═══ Materials provided ═══
theorem State.beginArray_canon {s : State} (a1 : Ctx) (a2 : ℕ) (a3 : Bool) (h : Canon s) :
    Canon (State.beginArray s a1 a2 a3) := by
  unfold State.beginArray
  try dsimp only
  repeat' first
    | with_reducible assumption
    | with_reducible apply State.onEng_canon
    | with_reducible apply State.popInputs_canon
    | with_reducible apply Sequencer.onEng_canon
    | with_reducible apply canon_ite
    | split
    | exact fun _ k => ⟨k.1, k.2⟩
    | exact fun _ k => k
    | exact ⟨hq.1, hq.2⟩
    | (refine ⟨⟨hq.1.1, hq.1.2⟩, ?_⟩)
    | (refine ⟨hq.1, ?_⟩)

theorem State.bellows_canon {s : State} (a1 : ℕ) (a2 : Arr) (h : Canon s) :
    Canon (State.bellows s a1 a2) := by
  unfold State.bellows
  try dsimp only
  repeat' first
    | with_reducible assumption
    | with_reducible apply State.onArray_canon
    | with_reducible apply Core.onArray_canon
    | with_reducible apply canon_ite
    | split
    | exact fun _ k => ⟨k.1, k.2⟩
    | exact fun _ k => k
    | exact ⟨hq.1, hq.2⟩
    | (refine ⟨⟨hq.1.1, hq.1.2⟩, ?_⟩)
    | (refine ⟨hq.1, ?_⟩)

theorem tongsEff_canon {s : State} (a0 : Ctx) (h : Canon s) :
    Canon (tongsEff a0 s) := by
  unfold tongsEff
  try dsimp only
  repeat' first
    | with_reducible assumption
    | with_reducible apply State.onArray_canon
    | with_reducible apply State.beginArray_canon
    | with_reducible apply State.bellows_canon
    | with_reducible apply State.onSeq_canon
    | with_reducible apply Core.onArray_canon
    | with_reducible apply canon_ite
    | with_reducible apply canon_getD
    | (with_reducible intro q hq; try dsimp only)
    | split
    | exact fun _ k => ⟨k.1, k.2⟩
    | exact fun _ k => k
    | exact ⟨hq.1, hq.2⟩
    | (refine ⟨⟨hq.1.1, hq.1.2⟩, ?_⟩)
    | (refine ⟨hq.1, ?_⟩)

theorem execVxLog_canon {s : State} (a0 : Fin 64) (h : Canon s) :
    CanonR (execVxLog a0 s) := by
  unfold execVxLog
  try dsimp only
  repeat' first
    | with_reducible assumption
    | with_reducible apply vxElementwise_canon
    | with_reducible apply runCmd_canon
    | with_reducible apply tileHold_canon
    | with_reducible refine CanonP.out (o := tileHold _ _ _) ?_ (by assumption)
    | with_reducible apply canon_ite
    | (with_reducible intro u x hu; try dsimp only)
    | with_reducible apply canonR_ite
    | with_reducible apply canonR_next
    | split
    | with_reducible exact canonP_none
    | with_reducible apply canonP_some
    | with_reducible intro u x hu
    | (with_reducible intro x u hu; try dsimp only)
    | exact fun _ k => ⟨k.1, k.2⟩
    | exact fun _ k => k
    | exact ⟨hq.1, hq.2⟩
    | (refine ⟨⟨hq.1.1, hq.1.2⟩, ?_⟩)
    | (refine ⟨hq.1, ?_⟩)
    | (unfold vxRow; try dsimp only)

theorem State.clearArray_canon {s : State} (a1 : ℕ) (a2 : Arr) (a3 : ℕ → Bool) (h : Canon s) :
    Canon (State.clearArray s a1 a2 a3) := by
  unfold State.clearArray
  try dsimp only
  repeat' first
    | with_reducible assumption
    | with_reducible apply State.onArray_canon
    | with_reducible apply State.onSeq_canon
    | with_reducible apply Core.onArray_canon
    | with_reducible apply canon_ite
    | (with_reducible intro q hq; try dsimp only)
    | split
    | exact fun _ k => ⟨k.1, k.2⟩
    | exact fun _ k => k
    | exact ⟨hq.1, hq.2⟩
    | (refine ⟨⟨hq.1.1, hq.1.2⟩, ?_⟩)
    | (refine ⟨hq.1, ?_⟩)

theorem State.dropArray_canon {s : State} (a1 : ℕ) (a2 : Arr) (a3 : ℕ) (h : Canon s) :
    Canon (State.dropArray s a1 a2 a3) := by
  unfold State.dropArray
  try dsimp only
  repeat' first
    | with_reducible assumption
    | with_reducible apply State.onEng_canon
    | with_reducible apply State.returnOuts_canon
    | with_reducible apply State.clearArray_canon
    | with_reducible apply Sequencer.onEng_canon
    | with_reducible apply canon_ite
    | split
    | exact fun _ k => ⟨k.1, k.2⟩
    | exact fun _ k => k
    | exact ⟨hq.1, hq.2⟩
    | (refine ⟨⟨hq.1.1, hq.1.2⟩, ?_⟩)
    | (refine ⟨hq.1, ?_⟩)

theorem State.dropBegun_canon {s : State} (a1 : ℕ) (a2 : Arr) (a3 : ℕ) (h : Canon s) :
    Canon (State.dropBegun s a1 a2 a3) := by
  unfold State.dropBegun
  try dsimp only
  repeat' first
    | with_reducible assumption
    | with_reducible apply State.dropArray_canon
    | with_reducible apply canon_ite
    | split
    | exact fun _ k => ⟨k.1, k.2⟩
    | exact fun _ k => k
    | exact ⟨hq.1, hq.2⟩
    | (refine ⟨⟨hq.1.1, hq.1.2⟩, ?_⟩)
    | (refine ⟨hq.1, ?_⟩)

theorem execErrlogFetchDone_canon {s : State} (h : Canon s) :
    CanonR (execErrlogFetchDone s) := by
  unfold execErrlogFetchDone
  try dsimp only
  repeat' first
    | with_reducible assumption
    | with_reducible apply canon_ite
    | with_reducible apply canonR_ite
    | with_reducible apply canonR_next
    | split
    | with_reducible refine canon_mgmt _ ?_
    | exact fun _ k => ⟨k.1, k.2⟩
    | exact fun _ k => k
    | exact ⟨hq.1, hq.2⟩
    | (refine ⟨⟨hq.1.1, hq.1.2⟩, ?_⟩)
    | (refine ⟨hq.1, ?_⟩)

theorem State.endGroups_canon {s : State} (a1 : ℕ) (h : Canon s) :
    Canon (State.endGroups s a1) := by
  unfold State.endGroups
  try dsimp only
  repeat' first
    | with_reducible assumption
    | with_reducible apply State.abortGroup_canon
    | with_reducible apply canon_ite
    | with_reducible apply canon_foldl
    | with_reducible apply canon_foldl2
    | (with_reducible intro u x hu; try dsimp only)
    | split
    | exact fun _ k => ⟨k.1, k.2⟩
    | exact fun _ k => k
    | exact ⟨hq.1, hq.2⟩
    | (refine ⟨⟨hq.1.1, hq.1.2⟩, ?_⟩)
    | (refine ⟨hq.1, ?_⟩)

theorem State.endChains_canon {s : State} (a1 : ℕ) (h : Canon s) :
    Canon (State.endChains s a1) := by
  unfold State.endChains
  try dsimp only
  repeat' first
    | with_reducible assumption
    | with_reducible apply State.onEng_canon
    | with_reducible apply State.strikeChain_canon
    | with_reducible apply Sequencer.onEng_canon
    | with_reducible apply canon_ite
    | split
    | exact fun _ k => ⟨k.1, k.2⟩
    | exact fun _ k => k
    | exact ⟨hq.1, hq.2⟩
    | (refine ⟨⟨hq.1.1, hq.1.2⟩, ?_⟩)
    | (refine ⟨hq.1, ?_⟩)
═══
Work order ▸ Copy out the data above, word for word.

Written answer ▸
theorem State.beginArray_canon {s : State} (a1 : Ctx) (a2 : ℕ) (a3 : Bool) (h : Canon s) :
    Canon (State.beginArray s a1 a2 a3) := by
  unfold State.beginArray
  try dsimp only
  repeat' first
    | with_reducible assumption
    | with_reducible apply State.onEng_canon
    | with_reducible apply State.popInputs_canon
    | with_reducible apply Sequencer.onEng_canon
    | with_reducible apply canon_ite
    | split
    | exact fun _ k => ⟨k.1, k.2⟩
    | exact fun _ k => k
    | exact ⟨hq.1, hq.2⟩
    | (refine ⟨⟨hq.1.1, hq.1.2⟩, ?_⟩)
    | (refine ⟨hq.1, ?_⟩)

theorem State.bellows_canon {s : State} (a1 : ℕ) (a2 : Arr) (h : Canon s) :
    Canon (State.bellows s a1 a2) := by
  unfold State.bellows
  try dsimp only
  repeat' first
    | with_reducible assumption
    | with_reducible apply State.onArray_canon
    | with_reducible apply Core.onArray_canon
    | with_reducible apply canon_ite
    | split
    | exact fun _ k => ⟨k.1, k.2⟩
    | exact fun _ k => k
    | exact ⟨hq.1, hq.2⟩
    | (refine ⟨⟨hq.1.1, hq.1.2⟩, ?_⟩)
    | (refine ⟨hq.1, ?_⟩)

theorem tongsEff_canon {s : State} (a0 : Ctx) (h : Canon s) :
    Canon (tongsEff a0 s) := by
  unfold tongsEff
  try dsimp only
  repeat' first
    | with_reducible assumption
    | with_reducible apply State.onArray_canon
    | with_reducible apply State.beginArray_canon
    | with_reducible apply State.bellows_canon
    | with_reducible apply State.onSeq_canon
    | with_reducible apply Core.onArray_canon
    | with_reducible apply canon_ite
    | with_reducible apply canon_getD
    | (with_reducible intro q hq; try dsimp only)
    | split
    | exact fun _ k => ⟨k.1, k.2⟩
    | exact fun _ k => k
    | exact ⟨hq.1, hq.2⟩
    | (refine ⟨⟨hq.1.1, hq.1.2⟩, ?_⟩)
    | (refine ⟨hq.1, ?_⟩)

theorem execVxLog_canon {s : State} (a0 : Fin 64) (h : Canon s) :
    CanonR (execVxLog a0 s) := by
  unfold execVxLog
  try dsimp only
  repeat' first
    | with_reducible assumption
    | with_reducible apply vxElementwise_canon
    | with_reducible apply runCmd_canon
    | with_reducible apply tileHold_canon
    | with_reducible refine CanonP.out (o := tileHold _ _ _) ?_ (by assumption)
    | with_reducible apply canon_ite
    | (with_reducible intro u x hu; try dsimp only)
    | with_reducible apply canonR_ite
    | with_reducible apply canonR_next
    | split
    | with_reducible exact canonP_none
    | with_reducible apply canonP_some
    | with_reducible intro u x hu
    | (with_reducible intro x u hu; try dsimp only)
    | exact fun _ k => ⟨k.1, k.2⟩
    | exact fun _ k => k
    | exact ⟨hq.1, hq.2⟩
    | (refine ⟨⟨hq.1.1, hq.1.2⟩, ?_⟩)
    | (refine ⟨hq.1, ?_⟩)
    | (unfold vxRow; try dsimp only)

theorem State.clearArray_canon {s : State} (a1 : ℕ) (a2 : Arr) (a3 : ℕ → Bool) (h : Canon s) :
    Canon (State.clearArray s a1 a2 a3) := by
  unfold State.clearArray
  try dsimp only
  repeat' first
    | with_reducible assumption
    | with_reducible apply State.onArray_canon
    | with_reducible apply State.onSeq_canon
    | with_reducible apply Core.onArray_canon
    | with_reducible apply canon_ite
    | (with_reducible intro q hq; try dsimp only)
    | split
    | exact fun _ k => ⟨k.1, k.2⟩
    | exact fun _ k => k
    | exact ⟨hq.1, hq.2⟩
    | (refine ⟨⟨hq.1.1, hq.1.2⟩, ?_⟩)
    | (refine ⟨hq.1, ?_⟩)

theorem State.dropArray_canon {s : State} (a1 : ℕ) (a2 : Arr) (a3 : ℕ) (h : Canon s) :
    Canon (State.dropArray s a1 a2 a3) := by
  unfold State.dropArray
  try dsimp only
  repeat' first
    | with_reducible assumption
    | with_reducible apply State.onEng_canon
    | with_reducible apply State.returnOuts_canon
    | with_reducible apply State.clearArray_canon
    | with_reducible apply Sequencer.onEng_canon
    | with_reducible apply canon_ite
    | split
    | exact fun _ k => ⟨k.1, k.2⟩
    | exact fun _ k => k
    | exact ⟨hq.1, hq.2⟩
    | (refine ⟨⟨hq.1.1, hq.1.2⟩, ?_⟩)
    | (refine ⟨hq.1, ?_⟩)

theorem State.dropBegun_canon {s : State} (a1 : ℕ) (a2 : Arr) (a3 : ℕ) (h : Canon s) :
    Canon (State.dropBegun s a1 a2 a3) := by
  unfold State.dropBegun
  try dsimp only
  repeat' first
    | with_reducible assumption
    | with_reducible apply State.dropArray_canon
    | with_reducible apply canon_ite
    | split
    | exact fun _ k => ⟨k.1, k.2⟩
    | exact fun _ k => k
    | exact ⟨hq.1, hq.2⟩
    | (refine ⟨⟨hq.1.1, hq.1.2⟩, ?_⟩)
    | (refine ⟨hq.1, ?_⟩)

theorem execErrlogFetchDone_canon {s : State} (h : Canon s) :
    CanonR (execErrlogFetchDone s) := by
  unfold execErrlogFetchDone
  try dsimp only
  repeat' first
    | with_reducible assumption
    | with_reducible apply canon_ite
    | with_reducible apply canonR_ite
    | with_reducible apply canonR_next
    | split
    | with_reducible refine canon_mgmt _ ?_
    | exact fun _ k => ⟨k.1, k.2⟩
    | exact fun _ k => k
    | exact ⟨hq.1, hq.2⟩
    | (refine ⟨⟨hq.1.1, hq.1.2⟩, ?_⟩)
    | (refine ⟨hq.1, ?_⟩)

theorem State.endGroups_canon {s : State} (a1 : ℕ) (h : Canon s) :
    Canon (State.endGroups s a1) := by
  unfold State.endGroups
  try dsimp only
  repeat' first
    | with_reducible assumption
    | with_reducible apply State.abortGroup_canon
    | with_reducible apply canon_ite
    | with_reducible apply canon_foldl
    | with_reducible apply canon_foldl2
    | (with_reducible intro u x hu; try dsimp only)
    | split
    | exact fun _ k => ⟨k.1, k.2⟩
    | exact fun _ k => k
    | exact ⟨hq.1, hq.2⟩
    | (refine ⟨⟨hq.1.1, hq.1.2⟩, ?_⟩)
    | (refine ⟨hq.1, ?_⟩)

theorem State.endChains_canon {s : State} (a1 : ℕ) (h : Canon s) :
    Canon (State.endChains s a1) := by
  unfold State.endChains
  try dsimp only
  repeat' first
    | with_reducible assumption
    | with_reducible apply State.onEng_canon
    | with_reducible apply State.strikeChain_canon
    | with_reducible apply Sequencer.onEng_canon
    | with_reducible apply canon_ite
    | split
    | exact fun _ k => ⟨k.1, k.2⟩
    | exact fun _ k => k
    | exact ⟨hq.1, hq.2⟩
    | (refine ⟨⟨hq.1.1, hq.1.2⟩, ?_⟩)
    | (refine ⟨hq.1, ?_⟩)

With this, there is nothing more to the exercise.